**What this task involves**
Only one stretch of the data is wanted: the line containing "(s.cycleDraw.inTime = false", the line containing "read off the", and every line between them, copied exactly.

**Information provided**
/-- The session latch leaves `Unchecked` only, and only in an operation that issues cycles (R28, R309). -/
def Obligations.SessionLatch : Prop :=
  ∀ (i : Instr) (s t : State), exec i s = .next t →
    t.eng.session = s.eng.session ∨ (s.eng.session = .unchecked ∧ issuesCycles i = true)

/-- Every operation that runs to its end delivers one result of its own value type or of its own error type, and leaves the
engine idle and not busy (R134, R341, R345). -/
def Obligations.ResultsAreTyped : Prop :=
  ∀ (i : Instr) (s t : State), exec i s = .next t →
    ∃ r, t.host.result = some r ∧ admitsResult i r = true ∧
      (r ≠ .err .illegalCommand → t.eng.pc = .idle ∧ t.eng.busy = false)

/-! ### Cycles -/

/-- A CYCLE IS THE ALGORITHM OF R160, ACCESS BY ACCESS: with a consistent configuration and a controller that is idle, each of
the five cycle kinds (`CYCLE.READ`, `CYCLE.WRITE`, `CYCLE.ERASE`, `CYCLE.JEDECID`, `CYCLE.SFDP`) delivers the outcome its draws
give, after exactly the accesses of R151 to R158 in that order. The sampled values rest on the form of the draws and of the status
word (log entries 6, 9, 28 and 29). -/
def Obligations.CycleRuns : Prop :=
  ∀ (k : CycleKind) (fla : Word) (dbc : Byte) (s : State), s.cfg.wellFormed = true → Ready s → Admitted s k dbc →
    ∃ t, exec (cycleInstr k fla dbc) s = .next t ∧ t.host.result = some (unitOutcome s.cycleDraw.outcome) ∧
      t.host.trace = checkTrace s ++ issueTrace s.cfg k fla dbc ++ pollTrace s s.cycleDraw ∧
      t.ctl.addr = fla &&& 0x07FFFFFF#32 ∧
      t.eng = { s.eng.rest with
        failed := false
        session := .enabled
        pollCount := match s.cycleDraw.delay with
          | some j => min (j + 1) 1000
          | none => 1000 }

/-- Access counts: status reads, accesses without the sleep, and sleeps (R163; `k` there is one more than the samples that see
the cycle). -/
def Obligations.CycleAccessCounts : Prop :=
  ∀ (k : CycleKind) (fla : Word) (dbc : Byte) (s t : State), s.cfg.wellFormed = true → Ready s → Admitted s k dbc →
    exec (cycleInstr k fla dbc) s = .next t →
    let c := if s.eng.session = .unchecked then 1 else 0
    let d := if k = .erase then 0 else 1
    let reads := (statusSamples t.host.trace).length
    let accesses := t.host.trace.length - sleeps t.host.trace
    (∀ j, s.cycleDraw.delay = some j → j < 1000 →
      reads = c + (j + 1) + 1 ∧ accesses = c + (j + 1) + d + 4 ∧ sleeps t.host.trace = 0) ∧
    (s.cycleDraw.delay = some 1000 → reads = c + 1002 ∧ accesses = c + 1002 + (d + 3) ∧ sleeps t.host.trace = 1) ∧
    (s.cycleDraw.inTime = false → reads = c + 1001 ∧ accesses = c + 1001 + (d + 2) ∧ sleeps t.host.trace = 1)

/-- Success iff, after the clear write, neither error bit is set: the verdict of a cycle that ended in time is read off the
last status sample, and that sample alone (R159). -/
def Obligations.VerdictIsTheResample : Prop :=
  ∀ (k : CycleKind) (fla : Word) (dbc : Byte) (s : State), s.cfg.wellFormed = true → Ready s → Admitted s k dbc →
    s.cycleDraw.inTime = true →
    ∃ t v, exec (cycleInstr k fla dbc) s = .next t ∧ t.host.trace.getLast? = some (.read .sts v) ∧
      t.host.result = some (
        if v.getLsbD s.cfg.sts.ael = false ∧ v.getLsbD s.cfg.sts.fcerr = false then .ok .nothing
        else .err (.cycleError (v.getLsbD s.cfg.sts.ael) (v.getLsbD s.cfg.sts.fcerr)))

/-- A cycle that never ends within the poll budget is a timeout: the last access is the late sample, nothing is cleared, and the
cycle stays in flight with `SCIP` 1 (R157). That neither the window nor flash has changed by then is the model's choice: a
cycle's effects happen when it ends (D34 step 4, log entry 7). -/
def Obligations.CycleTimesOut : Prop :=
  ∀ (k : CycleKind) (fla : Word) (dbc : Byte) (s : State), s.cfg.wellFormed = true → Ready s → Admitted s k dbc →
    s.cycleDraw.inTime = false →
    ∃ t, exec (cycleInstr k fla dbc) s = .next t ∧ t.host.result = some (.err .cycleTimeout) ∧
      t.host.trace.getLast? = some (.read .sts (busySample s)) ∧ clearEvent s.cfg ∉ t.host.trace ∧
      t.ctl.inflight.isSome = true ∧ (t.regValue .sts).getLsbD s.cfg.sts.scip = true ∧ t.ctl.sts = s.ctl.sts ∧
      t.ctl.window = s.ctl.window ∧ t.env.flash = s.env.flash ∧ t.eng.pc = .idle

/-- The check: `FDV = 0` at the first cycle of a session makes the session fatal after one access, and nothing else is touched
(R151). -/
def Obligations.DisabledSequencingIsFatal : Prop :=
  ∀ (k : CycleKind) (fla : Word) (dbc : Byte) (s : State), s.eng.session = .unchecked → s.ctl.inflight = none →
    Admitted s k dbc → (s.regValue .sts).getLsbD s.cfg.sts.fdv = false →
    ∃ t, exec (cycleInstr k fla dbc) s = .next t ∧ t.host.result = some (.err .hardwareSequencingDisabled) ∧
      t.eng.session = .fatal ∧ t.host.trace = [.read .sts (s.regValue .sts)] ∧ t.ctl = s.ctl ∧ t.env = s.env

/-- In a fatal session `CYCLE.*`, `ERASE`, `READ` with a length and `READ_JEDEC_ID` with the capability fail at once with no
access; a `WRITE` of at least one byte has packed slot 0 when it fails; and `DISCOVER_SFDP` fails when it reaches its Sfdp cycle,
after indexed reads only (R331, R348, R191). -/
def Obligations.FatalSessionFails : Prop :=
  (∀ (i : Instr) (s : State), s.eng.session = .fatal → i.wellFormed = true →
    ((∃ k fla dbc, i = cycleInstr k fla dbc ∧ Admitted s k dbc) ∨ (∃ a, i = .erase a) ∨ (∃ a n, i = .read a n ∧ n ≠ 0) ∨
      (i = .readJedecId ∧ s.cfg.hasCycleTypeField = true)) →
    ∃ t, exec i s = .next t ∧ t.host.result = some (.err .hardwareSequencingDisabled) ∧ t.host.trace = [] ∧
      t.eng.session = .fatal ∧ t.ctl = s.ctl ∧ t.env = s.env) ∧
  (∀ (a : Word) (bs : List Byte) (s : State), s.eng.session = .fatal → s.ctl.inflight = none → bs ≠ [] →
    ∃ t, exec (.write a bs) s = .next t ∧ t.host.result = some (.err .hardwareSequencingDisabled) ∧
      t.host.trace = [.write (.data 0) (packLe (bs.take 4))] ∧ t.eng.session = .fatal ∧
      t.ctl = { s.ctl with window := s.ctl.window.set 0 (packLe (bs.take 4)) } ∧ t.env = s.env) ∧
  (∀ (c : Nat) (s : State), s.eng.session = .fatal → s.cfg.hasCycleTypeField = true → SfdpReaches s c → SfdpFound s c →
    sfdpHeaders s c ≠ 1 →
    ∃ t, exec .discoverSfdp s = .next t ∧ t.host.result = some (.err .hardwareSequencingDisabled) ∧
      t.host.trace = ptReads s (sfdpReadsBefore s c ++ sfdpHeadReads c) ∧ t.eng.session = .fatal ∧
      t.ctl = { s.ctl with ptidx := sfdpIndexOf c 0x1000 } ∧ t.env = s.env)

/-- A sequencing write while an earlier cycle is in flight and will not end first has no meaning, in every operation that comes
to make one (R45, R347, R382, entry U3; that the write of the address or of a slot is the one that stops is log entry 8). -/
def Obligations.BusyControllerFaults : Prop :=
  ∀ (s : State) (c : InFlight), s.ctl.inflight = some c → c.draw.drains = false → s.eng.session = .enabled →
    (∀ k fla dbc, Admitted s k dbc → exec (cycleInstr k fla dbc) s = .fault .cycleInFlight) ∧
    (∀ a, exec (.erase a) s = .fault .cycleInFlight) ∧ (∀ a n, n ≠ 0 → exec (.read a n) s = .fault .cycleInFlight) ∧
    (∀ a bs, bs ≠ [] → exec (.write a bs) s = .fault .cycleInFlight) ∧
    (s.cfg.hasCycleTypeField = true →
      exec .readJedecId s = .fault .cycleInFlight ∧
      ∀ j, SfdpReaches s j → SfdpFound s j → sfdpHeaders s j ≠ 1 → exec .discoverSfdp s = .fault .cycleInFlight)

/-- `CYCLE.READ` puts flash bytes `FLA .. FLA + dbc` into window bytes `0 .. dbc` (R164, R48; that a count past the top of flash
wraps is the model's choice, log entry 34). -/
def Obligations.ReadCycleFillsWindow : Prop :=
  ∀ (fla : Word) (dbc : Byte) (s : State), s.cfg.wellFormed = true → Ready s → dbc.toNat ≤ 63 →
    s.cycleDraw.inTime = true → s.cycleDraw.effect = .performed →
    ∃ t, exec (.cycleRead fla dbc) s = .next t ∧ t.host.result = some (unitOutcome s.cycleDraw.verdict) ∧
      (∀ j ≤ dbc.toNat, windowByte t.ctl.window j = flashByte s fla j) ∧ t.env.flash = s.env.flash ∧
      t.ctl.inflight = none

/-- `CYCLE.WRITE` stores window bytes `0 .. dbc` to flash addresses `FLA .. FLA + dbc` and to no other; the window keeps its
contents (R165, R48; the wrap past the top of flash: log entry 34). -/
def Obligations.WriteCycleStores : Prop :=
  ∀ (fla : Word) (dbc : Byte) (s : State), s.cfg.wellFormed = true → Ready s → dbc.toNat ≤ 63 → s.env.flash.wf = true →
    s.cycleDraw.inTime = true → s.cycleDraw.effect = .performed →
    ∃ t, exec (.cycleWrite fla dbc) s = .next t ∧ t.host.result = some (unitOutcome s.cycleDraw.verdict) ∧
      (∀ j ≤ dbc.toNat, t.env.flash.get (flashAddr (fla.setWidth 27) j) = windowByte s.ctl.window j) ∧
      (∀ x, (∀ j ≤ dbc.toNat, x ≠ flashAddr (fla.setWidth 27) j) → t.env.flash.get x = s.env.flash.get x) ∧
      t.ctl.window = s.ctl.window ∧ t.ctl.inflight = none

/-- `CYCLE.ERASE` and `ERASE` erase the block of `ERASE_BLOCK_BYTES` that holds the address and no other byte; what the block
then holds is the environment's (R166, R192, entry U6; that blocks are counted from address 0 and cut at the top of flash is
log entry 13); the window is not changed, and the byte count byte of the control
register keeps what it held (R153, R384). -/
def Obligations.EraseErasesBlock : Prop :=
  ∀ (fla : Word) (i : Instr) (s : State), (i = .cycleErase fla ∨ i = .erase fla) → s.cfg.wellFormed = true → Ready s →
    s.env.flash.wf = true → s.cycleDraw.inTime = true → s.cycleDraw.effect = .performed →
    let start := eraseStart s.cfg.eraseBlockBytes (fla.setWidth 27)
    let size := s.cfg.eraseBlockBytes
    start ≤ fla.toNat % 2 ^ 27 ∧ fla.toNat % 2 ^ 27 < start + size ∧ size ∣ start ∧
    ∃ t, exec i s = .next t ∧ t.host.result = some (unitOutcome s.cycleDraw.verdict) ∧
      (∀ x, start ≤ x → x < start + size → x < flashSize →
        t.env.flash.get x = s.cycleDraw.erased.getD (x - start) s.cycleDraw.erasedFill) ∧
      (∀ x, (x < start ∨ start + size ≤ x ∨ flashSize ≤ x) → t.env.flash.get x = s.env.flash.get x) ∧
      t.ctl.window = s.ctl.window ∧ t.ctl.ctl.byte s.cfg.ctl.dbcByte = s.ctl.ctl.byte s.cfg.ctl.dbcByte ∧
      t.ctl.inflight = none

/-- `CYCLE.JEDECID` with `dbc = 3` puts the identity dword into slot 0 (R167, R48, R120). -/
def Obligations.JedecCycleFillsSlot : Prop :=
  ∀ (fla : Word) (s : State), s.cfg.wellFormed = true → s.cfg.hasCycleTypeField = true → Ready s →
    s.cycleDraw.inTime = true → s.cycleDraw.effect = .performed →
    ∃ t, exec (.cycleJedecid fla 3) s = .next t ∧ t.host.result = some (unitOutcome s.cycleDraw.verdict) ∧
      t.ctl.window.get 0 = s.env.jedecRaw ∧ t.env.flash = s.env.flash ∧ t.ctl.inflight = none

**Your response**
    (s.cycleDraw.inTime = false → reads = c + 1001 ∧ accesses = c + 1001 + (d + 2) ∧ sleeps t.host.trace = 1)

/-- Success iff, after the clear write, neither error bit is set: the verdict of a cycle that ended in time is read off the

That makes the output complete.